» Exercise instructions
Filter the listing below, copying every line in which the word "from" appears.

+++ Source data +++

-- ==== Sys2Proof/Laws/Ops.lean ====
section
/-! SUPPORT. The shared operations of Machine/Ops.lean: what each leaves alone, and the bounds of the
transmit queues and the held-event list. -/

namespace Sys2Proof.Machine

/-! ### sendOwn -/

@[simp] theorem sendOwn_pending (p : Port) (d r : Nat) (b : OwnBody) (s : State) :
    (sendOwn p d r b s).pending = s.pending := by unfold sendOwn; split <;> rfl
@[simp] theorem sendOwn_power (p : Port) (d r : Nat) (b : OwnBody) (s : State) :
    (sendOwn p d r b s).power = s.power := by unfold sendOwn; split <;> rfl
@[simp] theorem sendOwn_ret (p : Port) (d r : Nat) (b : OwnBody) (s : State) :
    (sendOwn p d r b s).ret = s.ret := by unfold sendOwn; split <;> rfl
@[simp] theorem sendOwn_cfg (p : Port) (d r : Nat) (b : OwnBody) (s : State) :
    (sendOwn p d r b s).cfg = s.cfg := by unfold sendOwn; split <;> rfl
@[simp] theorem sendOwn_mgmt (p : Port) (d r : Nat) (b : OwnBody) (s : State) :
    (sendOwn p d r b s).mgmt = s.mgmt := by unfold sendOwn; split <;> rfl
@[simp] theorem sendOwn_schedule (p : Port) (d r : Nat) (b : OwnBody) (s : State) :
    (sendOwn p d r b s).schedule = s.schedule := by unfold sendOwn; split <;> rfl
@[simp] theorem sendOwn_grid (p : Port) (d r : Nat) (b : OwnBody) (s : State) :
    (sendOwn p d r b s).grid = s.grid := by unfold sendOwn; split <;> rfl
@[simp] theorem sendOwn_tracker (p : Port) (d r : Nat) (b : OwnBody) (s : State) :
    (sendOwn p d r b s).tracker = s.tracker := by unfold sendOwn; split <;> rfl
@[simp] theorem sendOwn_arb (p : Port) (d r : Nat) (b : OwnBody) (s : State) :
    (sendOwn p d r b s).arb = s.arb := by unfold sendOwn; split <;> rfl
@[simp] theorem sendOwn_seqs (p : Port) (d r : Nat) (b : OwnBody) (s : State) :
    (sendOwn p d r b s).seqs = s.seqs := by unfold sendOwn; split <;> rfl
@[simp] theorem sendOwn_place (p : Port) (d r : Nat) (b : OwnBody) (s : State) :
    (sendOwn p d r b s).place = s.place := by unfold sendOwn; split <;> rfl
@[simp] theorem sendOwn_maps (p : Port) (d r : Nat) (b : OwnBody) (s : State) :
    (sendOwn p d r b s).maps = s.maps := by unfold sendOwn; split <;> rfl
@[simp] theorem sendOwn_counters (p : Port) (d r : Nat) (b : OwnBody) (s : State) :
    (sendOwn p d r b s).counters = s.counters := by unfold sendOwn; split <;> rfl
@[simp] theorem sendOwn_sensors (p : Port) (d r : Nat) (b : OwnBody) (s : State) :
    (sendOwn p d r b s).sensors = s.sensors := by unfold sendOwn; split <;> rfl
@[simp] theorem sendOwn_windows (p : Port) (d r : Nat) (b : OwnBody) (s : State) :
    (sendOwn p d r b s).windows = s.windows := by unfold sendOwn; split <;> rfl
@[simp] theorem sendOwn_due (p : Port) (d r : Nat) (b : OwnBody) (s : State) :
    (sendOwn p d r b s).due = s.due := by unfold sendOwn; split <;> rfl
@[simp] theorem sendOwn_station (p : Port) (d r : Nat) (b : OwnBody) (s : State) :
    (sendOwn p d r b s).links.station = s.links.station := by
  unfold sendOwn; split
  · rfl
  · simp
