-- ==== Sys2Proof/Tests/Slice0.lean ====
section
/-! SUPPORT. Own tests: a command that each check of well-formedness refuses; worked cases of the manual;
for every statement with hypotheses, states and operands that meet those of each clause. -/

namespace Sys2Proof.Tests

open Sys2Proof Sys2Proof.Machine

/-! ## Fixtures -/

/-- The identity of twelve characters that ends with a digit. -/
def ident (n : Nat) : Identity :=
  [0x50, 0x4D, 0x32, 0x32, 0x30, 0x37, 0x2D, 0x33, 0x30, 0x30, 0x30, BitVec.ofNat 8 (48 + n)]

/-- A header from station `src` to station `dest`, arriving at a port. -/
def hdr (p : Port) (dest src len : Nat) : Hdr :=
  { port := p, etherDst := 1, etherSrc := 2, dest, source := src, reference := 9, length := len
    truncated := false, trailing := [] }

/-- A management telegram from the scheduling computer to the part, whose station is 0. -/
def mh : Hdr := hdr .plant 0 1 4

/-- A management command with the payload length of its fields. -/
def fit (c : Hdr → Instr) : Instr := c { mh with length := (Instr.fieldsLength (c mh)).getD 0 }

/-- A field telegram of a kind from a station to the part. -/
def fh (kind src : Nat) : Hdr := hdr .yard 0 src ((fieldLength kind).getD 0)

/-- A passing telegram of a field kind from a station to the scheduling computer. -/
def oh (kind src : Nat) : Hdr := hdr .yard 1 src ((fieldLength kind).getD 0)

def partners : Partners :=
  { scheduling := 1, crane1 := 2, crane2 := 3, crane3 := 4, tableDrive := 5, charger1 := 6
    charger2 := 7, beam1 := 8, beam2 := 9, discharge1 := 10, discharge2 := 11 }

/-- F1 of worked case 1 of chapter 2, with the figures of the charge example of chapter 3. -/
def geo : FurnaceGeometry :=
  { lEff := 40000, zMin := 1800, zMax := 4200, dDoor := 300, sNom := 500, basis := .nominal
    lPair := 5500, pairTolerance := 200, landingTolerance := 50, armOffset := 250
    retractClear := -2500, policy := .trap }

/-- The table geometry of the example of chapter 4. -/
def tgeo : TableGeometry :=
  { xTS := 1000, xGS := 2000, xG := 14500, xGE := 15000, xMS := 22000, xD1 := 60000, xD2 := 96000
    xTE := 140000, x1A := 61000, x1C := 61500, x1B := 62000, x2A := 97000, x2C := 97500, x2B := 98000
    trackingTolerance := 150, positioningTolerance := 40, lengthTolerance := 60 }

def tables : Tables :=
  { Tables.default with
    geometry := ⟨some geo, some geo⟩
    tableGeometry := some tgeo
    partners := some partners }

/-- The part in RUN with its tables loaded, both furnaces OFFLINE. -/
def base : State := { State.reset with cfg := tables }

def slab (tag n : Nat) (w l : Int) (grp : Nat) : FurnaceSlab :=
  { tag, id := ident n, width := w, length := l, thickness := 260, mass := none, group := grp
    chargedAt := 0, deviation := none, substituted := false }

def row (front extent : Int) (o : Occupancy) (po : Bool) : Row :=
  { front, extent, occ := o, pairOpen := po, overrun := false }

/-- A READY table record of 2100 × 4625 × 260 for F1 with its head at a coordinate. -/
def rec (tag n : Nat) (head : Int) : TableRecord :=
  { tag, id := ident n, anchor := head, measured := some 4625, width := some 2100
    thickness := some 260, mass := none, link := none, nominals := none, group := some 3
    dest := some .f1, state := .ready, seenMS := true, seenD1 := false, seenD2 := false
    substituted := false }

/-- What a placement computation reads for that record. -/
def input (kind : PlacementKind) (r : TableRecord) (lane : Lane) (rows : List Row)
    (g : FurnaceGeometry) : PlaceInput :=
  { kind, furnace := .f1, record := r, lane, map := ⟨rows, 0⟩, geometry := g
    gaps := tables.gaps.f1, bounds := tables.bounds, lastStroke := none }

/-! ## Well-formed commands -/

theorem test_wellFormed_accepts : (Instr.insertSlab mh (.val .f1) 3000 (ident 1) 2100 4625 260 3 0).wellFormed
    = true := by decide

theorem test_wellFormed_header : (Instr.clearError { mh with reference := 256 }).wellFormed = false := by
  decide

theorem test_wellFormed_bytes : (Instr.gridRelease mh 256).wellFormed = false := by decide

theorem test_wellFormed_words : (Instr.deleteSlab mh 65536).wellFormed = false := by decide

theorem test_wellFormed_figures : (Instr.strokeReport mh 2147483648).wellFormed = false := by decide

theorem test_wellFormed_masses :
    (Instr.enterSlab mh (ident 1) 2100 260 (-1)).wellFormed = false := by decide

theorem test_wellFormed_ids : (Instr.removalReport mh 1 [0x50]).wellFormed = false := by decide

theorem test_wellFormed_payload :
    (Instr.malformedTelegram ⟨mh, Kind.command, .bytes [1, 2, 3]⟩).wellFormed = false
    ∧ (Instr.manualStroke mh [1, 2, 3, 4, 5]).wellFormed = false
    ∧ (Instr.malformedTelegram ⟨{ mh with length := 0 }, Kind.loadTable, .unknownTable 9⟩).wellFormed = false
    ∧ (Instr.manualStroke mh [1, 2, 3, 4]).wellFormed = true := by decide

theorem test_wellFormed_queryForm :
    [Instr.queryTableList { mh with length := 3 } .list, .queryTableList { mh with length := 1 } (.record 305),
      .querySchedule { mh with length := 13 } (.range 1), .querySchedule { mh with length := 3 } (.identity (ident 1)),
      .queryTableList { mh with length := 1 } .list, .querySchedule { mh with length := 3 } (.range 1)].map
        Instr.wellFormed = [false, false, false, false, true, true] := by decide

theorem test_wellFormed_frameType :
    (Instr.forwardedFrame .plant 0 0 0xA7E1 []).wellFormed = false := by decide

theorem test_wellFormed_straps :
    (Instr.coldStart { ColdInputs.chosen with straps := 64 }).wellFormed = false := by decide

theorem test_decode_no_row_gives_bits : decodeTableWord 8 0x21 = none := rfl

/-! ## Worked cases of chapter 2 -/

def rows1 : List Row :=
  [row 38900 2100 (.c (slab 87 0 2100 4000 1)) false, row 3650 1900 (.c (slab 140 1 1900 4000 3)) false]

def case1 : PlacementRecord := (input .final (rec 305 5 0) .a rows1 geo).compute

theorem test_case1_strokes : case1.result = .strokes ∧ case1.strokes = some 2
    ∧ case1.target = some 2660 ∧ case1.cls = some 2 ∧ case1.fMin = some 2400
    ∧ case1.rawTarget = some 1660 ∧ case1.gap = some 90 := by decide

theorem test_case1_after_strokes :
    ((input .final (rec 305 5 0) .a (shiftRows 1000 rows1) geo).compute.result,
      (input .final (rec 305 5 0) .a (shiftRows 1000 rows1) geo).compute.target)
    = (.placed, some 2660) := by decide

theorem test_case2_last_reported :
    ({ input .final (rec 305 5 0) .a rows1 { geo with basis := .lastReported } with
        lastStroke := some 750 }).compute.target = some 2410 := by decide

def pairRows : List Row := [row 3900 1500 (.a (slab 141 1 1500 4000 5)) true]

def pairRec : TableRecord :=
  { rec 142 2 0 with width := some 1650, measured := some 3800, thickness := some 220, group := some 5 }

theorem test_case3_pair : ((input .provisional pairRec .c pairRows geo).compute.result,
    (input .provisional pairRec .c pairRows geo).compute.target,
    (input .provisional pairRec .c pairRows geo).compute.lane)
    = (.pair, some 3900, some .b) := by decide

theorem test_case3_lost : ((input .final pairRec .b (shiftRows 500 pairRows) geo).compute.result,
    (input .final pairRec .b (shiftRows 500 pairRows) geo).compute.target,
    (input .final pairRec .b (shiftRows 500 pairRows) geo).compute.pairTest)
    = (.placed, some 2830, some (.failed 1)) := by decide

theorem test_case4_noFit :
    (input .provisional { rec 1 1 0 with width := some 2700 } .c []
      { geo with zMin := 1500, zMax := 3000, dDoor := 400 }).compute.result = .noFit := by decide

def rows5 : List Row := [row 39700 2000 (.c (slab 1 1 2000 4000 1)) false,
  row 31000 2000 (.c (slab 2 2 2000 4000 1)) false, row 2600 2000 (.c (slab 3 3 2000 4000 4)) false]

def rec5 : TableRecord := { rec 4 4 0 with width := some 2000, thickness := some 300, group := some 7 }

theorem test_case5_full : (input .final rec5 .c rows5 geo).compute.result = .full
    ∧ (input .final rec5 .c (rows5.drop 1) geo).compute.strokes = some 5
    ∧ (input .final rec5 .c (rows5.drop 1) geo).compute.target = some 2600 := by decide

theorem test_case6_trap_and_substitute :
    let r := { rec 1 1 0 with measured := none, nominals := some ⟨1800, 5900, 240⟩ }
    (input .final r .c rows1 geo).compute.result = .unmeasured
      ∧ (input .final r .c rows1 geo).compute.absent = some .length
      ∧ (input .final r .c rows1 { geo with policy := .substitute }).substitutes = true := by decide

theorem test_case7_more_room : (input .final (rec 1 1 0) .a
    [row 8000 2000 (.c (slab 3 3 2000 4000 3)) false] geo).compute.target = some 4200 := by decide

/-! ## Worked example of chapter 1 -/

def map1 : FurnaceMap := ⟨[row 38900 2100 (.c (slab 87 0 2100 4000 1)) false,
  row 6200 1900 (.c (slab 140 1 1900 4000 5)) false], 0⟩

def map2 : FurnaceMap := ⟨map1.rows ++ [row 4188 1500 (.a (slab 141 2 1500 4000 5)) true], 4188⟩

theorem test_landing_new_row :
    (map1.land false .a 4188 (slab 141 2 1500 4000 5)).map (fun d => (d.map, d.row, d.front))
      = some (map2, 2, 4188) := by decide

+++

» Response for this exercise
/-- A header from station `src` to station `dest`, arriving at a port. -/
/-- A management telegram from the scheduling computer to the part, whose station is 0. -/
/-- A field telegram of a kind from a station to the part. -/
/-- A passing telegram of a field kind from a station to the scheduling computer. -/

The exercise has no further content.